■ **THE PROBLEM**
Set down the full listing that follows, word for word.

■ **DATA EXTRACT**
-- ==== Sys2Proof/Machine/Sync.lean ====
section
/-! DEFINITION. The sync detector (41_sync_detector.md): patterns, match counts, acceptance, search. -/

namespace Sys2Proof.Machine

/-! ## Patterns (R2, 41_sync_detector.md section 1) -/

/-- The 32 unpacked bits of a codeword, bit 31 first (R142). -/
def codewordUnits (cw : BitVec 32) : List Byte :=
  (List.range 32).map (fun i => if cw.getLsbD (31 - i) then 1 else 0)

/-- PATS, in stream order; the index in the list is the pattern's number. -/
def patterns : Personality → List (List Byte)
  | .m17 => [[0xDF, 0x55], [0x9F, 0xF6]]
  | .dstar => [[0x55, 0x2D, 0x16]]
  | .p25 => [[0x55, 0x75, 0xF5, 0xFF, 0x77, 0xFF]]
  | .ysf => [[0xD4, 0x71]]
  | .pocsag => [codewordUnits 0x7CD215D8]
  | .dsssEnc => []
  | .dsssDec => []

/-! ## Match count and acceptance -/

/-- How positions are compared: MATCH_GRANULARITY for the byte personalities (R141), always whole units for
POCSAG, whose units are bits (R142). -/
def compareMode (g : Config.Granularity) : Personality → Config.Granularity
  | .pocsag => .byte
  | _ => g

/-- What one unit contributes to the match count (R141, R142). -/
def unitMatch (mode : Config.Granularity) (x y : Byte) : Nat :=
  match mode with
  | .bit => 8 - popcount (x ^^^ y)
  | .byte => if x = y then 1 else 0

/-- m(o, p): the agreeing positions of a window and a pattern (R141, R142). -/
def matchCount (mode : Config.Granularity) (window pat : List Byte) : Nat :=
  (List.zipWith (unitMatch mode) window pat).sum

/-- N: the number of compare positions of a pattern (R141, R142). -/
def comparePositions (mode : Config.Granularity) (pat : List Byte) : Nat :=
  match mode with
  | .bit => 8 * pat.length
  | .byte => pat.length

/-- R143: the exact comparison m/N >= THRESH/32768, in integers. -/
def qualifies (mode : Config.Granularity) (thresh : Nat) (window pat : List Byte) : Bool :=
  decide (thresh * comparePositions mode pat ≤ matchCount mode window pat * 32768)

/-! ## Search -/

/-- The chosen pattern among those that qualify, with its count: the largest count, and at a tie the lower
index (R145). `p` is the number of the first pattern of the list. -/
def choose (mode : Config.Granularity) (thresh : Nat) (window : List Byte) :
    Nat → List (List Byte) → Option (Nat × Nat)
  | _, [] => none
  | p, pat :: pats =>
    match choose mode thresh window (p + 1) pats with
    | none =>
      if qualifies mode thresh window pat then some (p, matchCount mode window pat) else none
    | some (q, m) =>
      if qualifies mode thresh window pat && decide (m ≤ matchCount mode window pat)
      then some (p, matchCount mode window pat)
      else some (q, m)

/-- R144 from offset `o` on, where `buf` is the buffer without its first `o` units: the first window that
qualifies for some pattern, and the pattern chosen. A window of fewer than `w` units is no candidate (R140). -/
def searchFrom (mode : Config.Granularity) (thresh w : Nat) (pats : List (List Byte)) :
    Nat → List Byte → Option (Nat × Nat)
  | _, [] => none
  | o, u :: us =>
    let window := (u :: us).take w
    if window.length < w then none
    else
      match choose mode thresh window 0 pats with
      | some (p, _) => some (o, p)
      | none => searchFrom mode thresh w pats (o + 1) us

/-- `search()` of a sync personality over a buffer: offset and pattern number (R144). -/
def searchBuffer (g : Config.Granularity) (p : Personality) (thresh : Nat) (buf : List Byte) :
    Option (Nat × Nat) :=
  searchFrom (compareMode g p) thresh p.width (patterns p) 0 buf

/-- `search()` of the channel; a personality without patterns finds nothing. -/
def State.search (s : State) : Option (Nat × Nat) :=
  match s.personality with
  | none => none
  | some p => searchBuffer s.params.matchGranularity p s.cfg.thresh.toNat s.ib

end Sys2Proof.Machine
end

■ **SOLUTION BELOW**
-- ==== Sys2Proof/Machine/Sync.lean ====
section
/-! DEFINITION. The sync detector (41_sync_detector.md): patterns, match counts, acceptance, search. -/

namespace Sys2Proof.Machine

/-! ## Patterns (R2, 41_sync_detector.md section 1) -/

/-- The 32 unpacked bits of a codeword, bit 31 first (R142). -/
def codewordUnits (cw : BitVec 32) : List Byte :=
  (List.range 32).map (fun i => if cw.getLsbD (31 - i) then 1 else 0)

/-- PATS, in stream order; the index in the list is the pattern's number. -/
def patterns : Personality → List (List Byte)
  | .m17 => [[0xDF, 0x55], [0x9F, 0xF6]]
  | .dstar => [[0x55, 0x2D, 0x16]]
  | .p25 => [[0x55, 0x75, 0xF5, 0xFF, 0x77, 0xFF]]
  | .ysf => [[0xD4, 0x71]]
  | .pocsag => [codewordUnits 0x7CD215D8]
  | .dsssEnc => []
  | .dsssDec => []

/-! ## Match count and acceptance -/

/-- How positions are compared: MATCH_GRANULARITY for the byte personalities (R141), always whole units for
POCSAG, whose units are bits (R142). -/
def compareMode (g : Config.Granularity) : Personality → Config.Granularity
  | .pocsag => .byte
  | _ => g

/-- What one unit contributes to the match count (R141, R142). -/
def unitMatch (mode : Config.Granularity) (x y : Byte) : Nat :=
  match mode with
  | .bit => 8 - popcount (x ^^^ y)
  | .byte => if x = y then 1 else 0

/-- m(o, p): the agreeing positions of a window and a pattern (R141, R142). -/
def matchCount (mode : Config.Granularity) (window pat : List Byte) : Nat :=
  (List.zipWith (unitMatch mode) window pat).sum

/-- N: the number of compare positions of a pattern (R141, R142). -/
def comparePositions (mode : Config.Granularity) (pat : List Byte) : Nat :=
  match mode with
  | .bit => 8 * pat.length
  | .byte => pat.length

/-- R143: the exact comparison m/N >= THRESH/32768, in integers. -/
def qualifies (mode : Config.Granularity) (thresh : Nat) (window pat : List Byte) : Bool :=
  decide (thresh * comparePositions mode pat ≤ matchCount mode window pat * 32768)

/-! ## Search -/

/-- The chosen pattern among those that qualify, with its count: the largest count, and at a tie the lower
index (R145). `p` is the number of the first pattern of the list. -/
def choose (mode : Config.Granularity) (thresh : Nat) (window : List Byte) :
    Nat → List (List Byte) → Option (Nat × Nat)
  | _, [] => none
  | p, pat :: pats =>
    match choose mode thresh window (p + 1) pats with
    | none =>
      if qualifies mode thresh window pat then some (p, matchCount mode window pat) else none
    | some (q, m) =>
      if qualifies mode thresh window pat && decide (m ≤ matchCount mode window pat)
      then some (p, matchCount mode window pat)
      else some (q, m)

/-- R144 from offset `o` on, where `buf` is the buffer without its first `o` units: the first window that
qualifies for some pattern, and the pattern chosen. A window of fewer than `w` units is no candidate (R140). -/
def searchFrom (mode : Config.Granularity) (thresh w : Nat) (pats : List (List Byte)) :
    Nat → List Byte → Option (Nat × Nat)
  | _, [] => none
  | o, u :: us =>
    let window := (u :: us).take w
    if window.length < w then none
    else
      match choose mode thresh window 0 pats with
      | some (p, _) => some (o, p)
      | none => searchFrom mode thresh w pats (o + 1) us

/-- `search()` of a sync personality over a buffer: offset and pattern number (R144). -/
def searchBuffer (g : Config.Granularity) (p : Personality) (thresh : Nat) (buf : List Byte) :
    Option (Nat × Nat) :=
  searchFrom (compareMode g p) thresh p.width (patterns p) 0 buf

/-- `search()` of the channel; a personality without patterns finds nothing. -/
def State.search (s : State) : Option (Nat × Nat) :=
  match s.personality with
  | none => none
  | some p => searchBuffer s.params.matchGranularity p s.cfg.thresh.toNat s.ib

end Sys2Proof.Machine
end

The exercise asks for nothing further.